At Memorial Sloan Kettering Cancer Center, the treatment of retinoblastoma is customized for each patient, and depends upon the age of the child, the involvement of one or both eyes, and whether or not the cancer has spread to other parts of the body. The main treatment options are as follows:
Intra-arterial chemotherapy is a new treatment for advanced retinoblastoma in which the chemotherapy drug is injected directly into the ophthalmic artery (the blood vessel that leads to the eye). The patient is given general anesthesia by an anesthesiologist. A thin tube is inserted through a blood vessel (the femoral artery) in the groin (the top part of the leg) and threaded up to the ophthalmic artery, where the chemotherapy is then injected into the eye. This method of chemotherapy delivery is designed to minimize the drug’s exposure to the rest of the body and to reduce side effects. The most common drugs used for this treatment are melphalan and topotecan. The average number of treatment sessions is about three for each eye, each session being delivered at four-week intervals. After a successful treatment, the tumors will shrink. If needed, residual tumors may be treated with laser, cryotherapy, or plaque.

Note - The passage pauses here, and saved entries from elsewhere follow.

-- ==== Sys2Proof/Machine/ParamSets.lean ====
section
/-! DEFINITION. Sequence and picture parameter sets: syntax, range checks, derived values and scaling lists (41_parameter_sets.md). -/

namespace Sys2Proof.Machine

/-! ## Scaling lists -/

/-- The elements of `scaling_list` from index `j` on (41_parameter_sets.md R242). -/
def readScalingValues : Nat → Bool → Int → Int → List Nat → Rd ScalingList
  | 0, _, _, _, acc => return .coded acc.reverse
  | left + 1, first, lastScale, nextScale, acc => do
    let next ← if nextScale ≠ 0 then (do
        let delta ← readSeIn (-128) 127
        pure ((lastScale + delta + 256) % 256))
      else pure nextScale
    if first ∧ next = 0 then return .useDefault
    let v := if next = 0 then lastScale else next
    readScalingValues left false v next (v.toNat :: acc)

/-- `scaling_list(list, size)` (R242); a list that takes its default codes no further element. -/
def readScalingList (size : Nat) : Rd ScalingList := readScalingValues size true 8 8 []

/-- The present flags and lists of a parameter set (R241, R252). -/
def readScalingLists (n : Nat) : Rd (List ScalingList) :=
  readEach n fun i => do
    if (← readFlag) then readScalingList (if i < 6 then 16 else 64)
    else return .absent

/-- The list that an absent list `i` falls back to, from those resolved before it; `base` is the list of 0, 3, 6, 7, and lists 8..11 take list `i - 2` (R263). -/
def fallback (base : Nat → List Nat) (done : List (List Nat)) (i : Nat) : List Nat :=
  if i = 0 ∨ i = 3 ∨ i = 6 ∨ i = 7 then base i else done.getD (if i < 6 then i - 1 else i - 2) []

/-- Resolve the lists in increasing order (R264, R265), lists 8..11 of `chroma_format_idc = 3` after the eight that dequantisation uses (R262, R263). -/
def resolveLists (base : Nat → List Nat) (ls : List ScalingList) : List (List Nat) :=
  (List.range 12).foldl
    (fun done i =>
      done ++ [match ls.getD i .absent with
        | .absent => fallback base done i
        | .useDefault => defaultList i
        | .coded v => v]) []

/-- `SeqList[0..7]` (R264), and lists 8..11 after them (R263). -/
def Sps.seqLists (s : Sps) : List (List Nat) :=
  if s.scalingMatrixPresent then resolveLists defaultList s.scalingLists
  else (List.range 12).map flatList

/-- `PicList[0..7]` (R265), and lists 8..11 after them (R263): fall-back rule A without a sequence matrix, B with one. -/
def picLists (s : Sps) (p : Pps) : List (List Nat) :=
  if p.scalingMatrixPresent then
    let seq := s.seqLists
    resolveLists (if s.scalingMatrixPresent then fun i => seq.getD i [] else defaultList) p.scalingLists
  else s.seqLists

/-! ## Derived values (R248, 00_scope.md R12) -/

def Sps.maxFrameNum (s : Sps) : Nat := 2 ^ (s.log2MaxFrameNumMinus4 + 4)

def Sps.maxPocLsb (s : Sps) : Nat := 2 ^ (s.log2MaxPocLsbMinus4 + 4)

def Sps.widthInMbs (s : Sps) : Nat := s.widthInMbsMinus1 + 1

def Sps.heightInMbs (s : Sps) : Nat := s.heightInMapUnitsMinus1 + 1

/-- `PicSizeInMbs = PicSizeInMapUnits`. -/
def Sps.sizeInMbs (s : Sps) : Nat := s.widthInMbs * s.heightInMbs

/-- `InSubset(sps)` (R249). -/
def Sps.inSubset (s : Sps) (p : Params) : Bool :=
  decide (s.chromaFormatIdc = 1) && decide (s.bitDepthLumaMinus8 = 0) && decide (s.bitDepthChromaMinus8 = 0)
    && !s.qpprimeBypass && s.frameMbsOnly && decide (s.widthInMbs ≤ p.maxWidthMbs)
    && decide (s.heightInMbs ≤ p.maxHeightMbs) && decide (s.maxNumRefFrames ≤ p.numFrames - 1)

/-! ## Sequence parameter set -/

/-- The `profile_idc` values with the extended syntax (30_encoding.md R153). -/
def highProfiles : List Nat := [100, 110, 122, 244, 44, 83, 86, 118, 128, 138, 139, 134, 135]

/-- The high-profile elements (R241). -/
def readSpsHigh (s : Sps) : Rd Sps := do
  let chroma ← readUeMax 3
  let sep ← if chroma = 3 then readFlag else pure false
  let bdl ← readUeMax 6
  let bdc ← readUeMax 6
  let bypass ← readFlag
  let present ← readFlag
  let lists ← if present then readScalingLists (if chroma ≠ 3 then 8 else 12) else pure []
  return { s with chromaFormatIdc := chroma, separateColourPlane := sep, bitDepthLumaMinus8 := bdl,
                  bitDepthChromaMinus8 := bdc, qpprimeBypass := bypass, scalingMatrixPresent := present,
                  scalingLists := lists }

/-- The picture-order-count elements (R241). -/
def readSpsPoc (s : Sps) : Rd Sps := do
  let t ← readUeMax 2
  if t = 0 then
    let l ← readUeMax 12
    return { s with pocType := t, log2MaxPocLsbMinus4 := l }
  else if t = 1 then
    let zero ← readFlag
    let nonRef ← readSe
    let topBottom ← readSe
    let n ← readUeMax 255
    let offs ← readEach n fun _ => readSe
    return { s with pocType := t, deltaPicOrderAlwaysZero := zero, offsetForNonRefPic := nonRef,
                    offsetForTopToBottom := topBottom, offsetForRefFrame := offs }
  else return { s with pocType := t }

/-- The SPS syntax (R241) with the checks of R244. -/
def readSps : Rd Sps := do
  let profile ← readBits 8
  let flags ← readBits 6
  let zero2 ← readBits 2
  let level ← readBits 8
  let id ← readUeMax 31
  let s0 : Sps := { Sps.empty with profileIdc := profile, constraintFlags := flags, reservedZero2Bits := zero2,
                                   levelIdc := level, id := id }
  let s1 ← if highProfiles.contains profile then readSpsHigh s0 else pure s0
  let l2 ← readUeMax 12
  let s2 ← readSpsPoc { s1 with log2MaxFrameNumMinus4 := l2 }
  let refs ← readUeMax 16
  let gaps ← readFlag
  let w ← readUe
  let h ← readUe
  let frames ← readFlag
  let mbaff ← if frames then pure false else readFlag
  let d8 ← readFlag
  let cropping ← readFlag
  let crop ← if cropping then (do
      let l ← readUe
      let r ← readUe
      let t ← readUe
      let b ← readUe
      pure (⟨l, r, t, b⟩ : Crop))
    else pure ⟨0, 0, 0, 0⟩
  let vui ← readFlag
  return { s2 with maxNumRefFrames := refs, gapsAllowed := gaps, widthInMbsMinus1 := w,
                   heightInMapUnitsMinus1 := h, frameMbsOnly := frames, mbAdaptiveFrameField := mbaff,
                   direct8x8Inference := d8, frameCropping := cropping, crop := crop, vuiPresent := vui }

/-! ## Picture parameter set -/

/-- The slice-group elements (R252), `n = num_slice_groups_minus1 > 0`. -/
def readSliceGroups (par : Params) (p : Pps) (n : Nat) : Rd Pps := do
  let t ← readUeMax 6
  let p := { p with mapType := t }
  if t = 0 then
    let runs ← readEach (n + 1) fun _ => readUe
    return { p with runLengthMinus1 := runs }
  else if t = 2 then
    let rects ← readEach n fun _ => do
      let tl ← readUe
      let br ← readUe
      require (decide (tl ≤ br))
      pure (tl, br)
    return { p with topLeft := rects.map (·.1), bottomRight := rects.map (·.2) }
  else if t = 3 ∨ t = 4 ∨ t = 5 then
    let dir ← readFlag
    let rate ← readUe
    return { p with changeDirection := dir, changeRateMinus1 := rate }
  else if t = 6 then
    let size ← readUe
    require (decide (size + 1 ≤ par.maxWidthMbs * par.maxHeightMbs)) .unsupported
    let ids ← readEach (size + 1) fun _ => do
      let v ← readBits (ceilLog2 (n + 1))
      require (decide (v ≤ n))
      pure v
    return { p with picSizeInMapUnitsMinus1 := size, sliceGroupId := ids }
  else return p

/-- The three-element extension (R252). -/
def readPpsExtension (chromaFormatIdc : Nat) (p : Pps) : Rd Pps := do
  let t8 ← readFlag
  let present ← readFlag
  let lists ← if present then
      readScalingLists (6 + (if chromaFormatIdc ≠ 3 then 2 else 6) * t8.toNat)
    else pure []
  let second ← readSeIn (-12) 12
  return { p with transform8x8Mode := t8, scalingMatrixPresent := present, scalingLists := lists,
                  secondChromaQpOffset := second }

/-- `chroma_format_idc` of the SPS a PPS names, as stored now (R251). -/
def chromaFormatOf (s : State) (spsId : Nat) : Nat :=
  match s.sps.getD spsId none with
  | some p => p.chromaFormatIdc
  | none => 1

/-- The PPS syntax (R252) with the checks of R254. -/
def readPps (s : State) : Rd Pps := do
  let id ← readUeMax 255
  let spsId ← readUeMax 31
  let cabac ← readFlag
  let bottom ← readFlag
  let groups ← readUeMax 7
  let p0 : Pps := { Pps.empty with id := id, spsId := spsId, cabac := cabac, bottomFieldPicOrder := bottom,
                                   numSliceGroupsMinus1 := groups }
  let p1 ← if groups > 0 then readSliceGroups s.params p0 groups else pure p0
  let n0 ← readUeMax 31
  let n1 ← readUeMax 31
  let wp ← readFlag
  let wb ← readBits 2
  require (decide (wb ≤ 2))
  let qp ← readSeIn (-26) 25
  let qs ← readSeIn (-26) 25
  let off ← readSeIn (-12) 12
  let dbk ← readFlag
  let cip ← readFlag
  let red ← readFlag
  let p2 := { p1 with numRefIdxL0DefaultMinus1 := n0, numRefIdxL1DefaultMinus1 := n1, weightedPred := wp,
                      weightedBipredIdc := wb, picInitQpMinus26 := qp, picInitQsMinus26 := qs,
                      chromaQpOffset := off, secondChromaQpOffset := off, deblockingControlPresent := dbk,
                      constrainedIntraPred := cip, redundantPicCntPresent := red }
  if (← get).br.moreRbspData then readPpsExtension (chromaFormatOf s spsId) p2
  else return p2

/-- The size-dependent checks of a PPS (R254, 42_slice_header.md R302 step 4). -/
def ppsFits (s : Sps) (p : Pps) : Bool :=
  if p.numSliceGroupsMinus1 = 0 then true
  else match p.mapType with
    | 0 => p.runLengthMinus1.all fun r => decide (r < s.sizeInMbs)
    | 2 => p.bottomRight.all fun b => decide (b < s.sizeInMbs)
    | 3 | 4 | 5 => decide (p.changeRateMinus1 < s.sizeInMbs)
    | 6 => decide (p.picSizeInMapUnitsMinus1 + 1 = s.sizeInMbs)
    | _ => true

/-- Store an SPS (R240). -/
def State.storeSps (s : State) (p : Sps) : State := s.setSps (s.sps.set p.id (some p))

/-- Store a PPS (R250). -/
def State.storePps (s : State) (p : Pps) : State := s.setPps (s.pps.set p.id (some p))

end Sys2Proof.Machine
end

Enucleation is the most common treatment for retinoblastoma. During an enucleation, the eye is surgically removed. This is necessary because it is the only way to remove the cancer completely. It is not possible to remove the cancer from within the eye without removing the entire eye.
The removal of the eye is done under general anesthesia. In the operation, the entire eye is removed along with a long piece of optic nerve as one specimen, and is sent to a pathologist for examination under a microscope.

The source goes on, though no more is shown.